This discussion paper puts forward a radical new vision for funding older people’s long-term care – one of the UK’s biggest public policy challenges.
The future funding of long-term care for older people is widely recognised as one of the biggest public policy challenges confronting the UK Government. The cost of long-term care is set to increase in coming decades as a result of demographic change, increasing longevity, as well as the widely acknowledged need to spend more on care to raise quality.
Proposals for state-funded universal free care have thus far dominated debate, but are becoming increasingly problematic in light of the unprecedented transfers of wealth from younger to older cohorts that have occurred during a period of rising property prices.
This report sets out a new approach based around the model of a social insurance fund.

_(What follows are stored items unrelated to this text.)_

-- ==== Sys2Proof/Machine/Special.lean ====
section
/-! DEFINITION. The special-function unit (R138 to R154): the functions of Table 05-2 in native and Odgal-2 mode, row
maxima, the saving and merging of long accumulators. A result that the tables of coefficients decide is a free value
inside its error bound; it steps from each FP32 number to the next at one place, so that the functions of R144 stay
monotone. -/

namespace Sys2Proof.Machine

/-! ### Rounding inside an error bound (R140, R142) -/

/-- Which table a result comes from: generation, mode and function code. -/
structure SfnKey where
  gen : Nat
  compat : Nat
  func : Nat

/-- The generation that decides a result: Odgal-2's coefficients never change (R146). -/
def SfnKey.tables (k : SfnKey) : Nat := if k.compat = 0 then k.gen else 0

/-- Number of the FP32 cell that holds the magnitude `m × 2^e` (the encoding at or below it), and the position in it in
units of 2^-64. -/
def cellOf (m : Nat) (e : Int) : Nat × Nat :=
  if m = 0 then (0, 0)
  else
    let ex : Int := (log2 m : Int) + e
    let lsb : Int := max (ex - 23) (-149)
    let q := (shiftInt m (e - lsb)).toNat
    let p := (shiftInt m (e - lsb + 64)).toNat
    (encodeFin 0 false q lsb, p - q * 2 ^ 64)

/-- Distance of number `c` from a position, in units of 2^-64 ulp of the position's own cell: numbers of the next
binade lie twice as far apart. Log entry 35 applies (DESIGN CHOICE). -/
def cellDist (cell pos c : Nat) : Nat :=
  let edge := (cell / 2 ^ 23 + 1) * 2 ^ 23
  if c ≤ cell then (cell - c) * 2 ^ 64 + pos
  else if c ≤ edge || cell < 2 ^ 23 then (c - cell) * 2 ^ 64 - pos
  else (edge - cell + 2 * (c - edge)) * 2 ^ 64 - pos

/-- Hundredths of an ulp in units of 2^-64. -/
def ulps (b : Nat) : Nat := b * 2 ^ 64 / 100

/-- Does the result reach number `c`: is the position past the free place, inside the bound, where the table steps to
`c`? Log entry 35 applies (DESIGN CHOICE). -/
def stepsTo (k : SfnKey) (key b cell pos c : Nat) : Bool :=
  let w := ulps b
  let place := c * 2 ^ 64 + Config.sfnStep (1048576 * k.compat + 1024 * key + k.func) k.tables k.func c % (2 * w + 1 - 2 ^ 64)
  c = 0 || (decide (place ≤ cell * 2 ^ 64 + pos + w) && decide (cellDist cell pos c ≤ w))

/-- The number chosen inside `b` hundredths of an ulp of a magnitude.
Log entry 34 applies (DESIGN CHOICE). Log entry 35 applies (DESIGN CHOICE). -/
def pickCell (k : SfnKey) (key b m : Nat) (e : Int) : Nat :=
  let p := cellOf m e
  let top := p.1 + 4
  ((List.range 9).map (fun i => top - i)).find? (stepsTo k key b p.1 p.2) |>.getD p.1

/-- The encoding of +∞; numbers from it on are beyond FP32. -/
def infCode : Nat := 0x7f800000
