/-- ATT_SLOT_POST: a part that stands at LAST posts its anchors: at once at a slot of this module, by a POST to another
(R177, R186). -/
def execAttSlotPost (t : Site) (s : State) : Host.Outcome State Fault Refusal :=
  .next (
    match (s.ctx t).passOn, (s.core t.core).att with
    | some (.slot fa), some p =>
      (match p.post with
      | none => s
      | some x =>
        let s1 := s.setCore t.core { s.core t.core with att := some { p with post := none } }
        if fabModule fa = s.moduleId then
          let ecc := s1.slotRead t.core (some (fabLocal fa))
          if ecc.1 ≠ .ok then ecc.2.coreFault t.core ecc.1 (fabLocal fa)
          else
            let r := s1.attApply (fabLocal fa) x
            if r.1 = .ok then r.2.afterPost (fabLocal fa) else r.2.coreFault t.core r.1 (fabLocal fa)
        else
          let g := s.remoteGate (fabModule fa) s.jobTag
          if g ≠ .ok then s1.coreFault t.core g (s.pcAddr t)
          else (s1.injectAll [{ serial := 0, op := 3, dest := fabModule fa, addr := fabLocal fa, len := 784, post := some x,
                                tag := s.jobTag, at' := 0, owner := .attPost t.core t.ctx }]).2)
    | _, _ => s)

/-- What a part that has posted knows: none while it must wait, else a status and the final anchors. -/
def State.attKnown (s : State) (fa : Nat) (p : AttPart) : Option (Status × AttFinal) :=
  if p.post.isSome then none
  else if fabModule fa = s.moduleId then
    let a := fabLocal fa
    if s.slotParts a = 0 || decide (s.slotPosted a ≠ s.slotParts a) then none
    else
      some (s.slotVerdict a, .ofBytes (s.bytes (a + 32) 784))
  else p.answer.map (fun x => (x.1, .ofBytes x.2))

/-- ATT_FINAL_ANCHORS: POSTED has reached PARTS: the waiting part takes the maxima as its final anchors, re-anchors, and
replays where a row is DIRTY; VERIFY where K_SUM differs from K_DECL (R177, R178). -/
def execAttFinalAnchors (t : Site) (h : Hdr) (s : State) : Host.Outcome State Fault Refusal :=
  .next (
    match (s.ctx t).passOn, (s.core t.core).att with
    | some (.slot fa), some p =>
      (match s.attKnown fa p with
      | none => s
      | some (st, f) =>
        s.resume t h (attFlight t h .attPass) .attPass (fun s1 =>
          if st ≠ .ok then .fault st (s.slotKey fa) s1
          else
            let ecc := if fabModule fa = s.moduleId then s1.slotRead t.core (some (fabLocal fa)) else (.ok, s1)
            if ecc.1 ≠ .ok then .fault ecc.1 (fabLocal fa) ecc.2
            else
              let s2 := ecc.2.setCore t.core { ecc.2.core t.core with att := some { p with final := some f } }
              attAgain t none p.ops (some f) s2))
    | _, _ => s)

/-! ### SEND (R179) -/

/-- Every N entry and Z accumulator of a part given up. -/
def Core.dropPart (k : Core) (e : AttEnv) : Core :=
  let ks := ({ e.tile with rows := List.range e.m, cols := List.range e.d.d } : Tile).entries.map (fun x => e.tile.key x.1 x.2)
  { k with wide := k.wide.filter (fun p => !ks.contains p.1),
           long := k.long.filter (fun p => !(decide (e.lidx ≤ p.1) && decide (p.1 < e.lidx + e.m))), att := none }
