/-- Check 17, at the field that fails. -/
def NestDesc.check17 (d : NestDesc) (bufs : List Buf) (o : Nat) : List Finding :=
  d.used.flatMap (fun (j, p) =>
    let kinds := if j = 2 then [bufOut, bufInout, bufExch] else [bufIn, bufInout, bufExch]
    let at' := o + 256 + 32 * j
    refuseAll 17 [(!kindIn bufs kinds p.buf, at'),
      (if isMX p.fmt then p.scaleBuf = 255 || !kindIn bufs kinds p.scaleBuf else decide (p.scaleBuf ≠ 255), at' + 2),
      (isMX p.fmt && j = 2 && d.kind = 0 && decide (d.nTile % 32 ≠ 0), o + 8)])

/-- Low and high end of operand j's displacement over all items. -/
def NestDesc.reach (d : NestDesc) (j : Nat) (kstep : Int) : Int × Int :=
  let terms := ((d.split - 1 : Nat) : Int) * kstep :: d.levels.map (fun l => ((l.bound - 1 : Nat) : Int) * nth 0 l.strides j)
  (terms.foldl (fun a x => a + min x 0) 0, terms.foldl (fun a x => a + max x 0) 0)

/-- Check 18, at the field that fails. -/
def NestDesc.check18 (d : NestDesc) (bufs : List Buf) (o : Nat) : List Finding :=
  if d.bounds = 0 then []
  else d.used.flatMap (fun (j, p) =>
    let r := d.reach j p.kstep
    let size := fun b => ((bufs[b]?).map (·.size)).getD 0
    let q := rb p.fmt
    let at' := o + 256 + 32 * j
    let inside := fun (b off : Nat) (lo hi : Int) (foot : Nat) =>
      decide (0 ≤ (off : Int) + lo) && decide ((off : Int) + hi + foot ≤ size b)
    refuseAll 18 [(p.footprint = 0, at' + 24), (!inside p.buf p.offset r.1 r.2 p.footprint, at' + 4),
      (isMX p.fmt && !inside p.scaleBuf p.scaleOffset (r.1.fdiv q) (r.2.fdiv q) (ceilDiv p.footprint q), at' + 9)])

/-- Check 19, at the field that fails. -/
def NestDesc.check19 (d : NestDesc) (o : Nat) : List Finding :=
  d.used.flatMap (fun (j, p) =>
    let at' := o + 256 + 32 * j
    let bad := fun (x : Int) => decide (x % 64 ≠ 0) || (isMX p.fmt && decide (x % (32 * rb p.fmt : Nat) ≠ 0))
    refuseAll 19 ((bad p.offset, at' + 4) :: (bad p.kstep, at' + 16) :: (decide (p.scaleOffset % 32 ≠ 0), at' + 9)
      :: d.levels.mapIdx (fun i l => (bad (nth 0 l.strides j), o + 64 + 32 * i + 8 + 5 * j))))

/-- What a register of Table 04-11 holds in a body, at its largest over the items; none for another register. `base` gives the
fabric address of a buffer, `exch` that of the exchange buffer's first byte (local outside an attention nest), `store` that of
the last used core's store. -/
def NestDesc.fixed (d : NestDesc) (attn : Bool) (base : Nat → Nat) (exch store ctxs n : Nat) : Option Nat :=
  let tile := d.kind = 0
  let split := tile && decide (1 < d.split)
  if n = 0 then some 0
  else if n = 1 then some (if tile then 0 else d.bounds - 1)
  else if n ≤ 9 then
    let j := (n - 2) / 2
    let p := nth ⟨255, 0, 255, 0, 0, 0, 0⟩ d.operands j
    let hi := (d.reach j p.kstep).2
    if p.buf = 255 then some 0
    else if n % 2 = 0 then some (((base p.buf + p.offset : Nat) : Int) + hi).toNat
    else some (if isMX p.fmt then (((base p.scaleBuf + p.scaleOffset : Nat) : Int) + hi.fdiv (rb p.fmt)).toNat else 0)
  else if n = 10 then some (if split then exch + d.slotOff + 1024 * (min d.bounds d.slotCount - 1) else 0)
  else if n = 11 then some (if !split then 0 else if attn then d.split - 1 + (d.split - 1) * 2 ^ 8 else d.kLog)
  else if n = 12 then some (d.total - 1)
  else if n = 13 then
    some (if tile then d.mEff 0 * 2 ^ 23 + d.nEff 0 * 2 ^ 14 + (if attn && decide (8192 < d.kTile) then 0 else d.kEff 0) else 0)
  else if n = 14 then some (d.split - 1)
  else if 32 ≤ n && n ≤ 47 then
    let k := n - 32
    let w := nth 0 d.template k
    let adj := fun q => if bit d.templateAdj k then putBits w 21 0 (bits w 21 0 + q * d.csStep) else w
    let top := (List.range (max 1 ctxs)).foldl (fun m q => max m (adj q)) 0
    some (if bit d.templateLocal k then (top + store) % 2 ^ 64 else top)
  else none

The ‘National Care Fund’ proposed would have several key features:
* A risk-pool limited to older cohorts only.
* Auto-enrolment to achieve high levels of participation.
* Total flexibility for older people in when and how they pay their contribution, including the option to defer until after death in the form of a charge levied on their estate.
* Poorer individuals would have their contribution paid for by the state.
* A fully-fledged market in complementary long-term care insurance products from the private sector is also proposed.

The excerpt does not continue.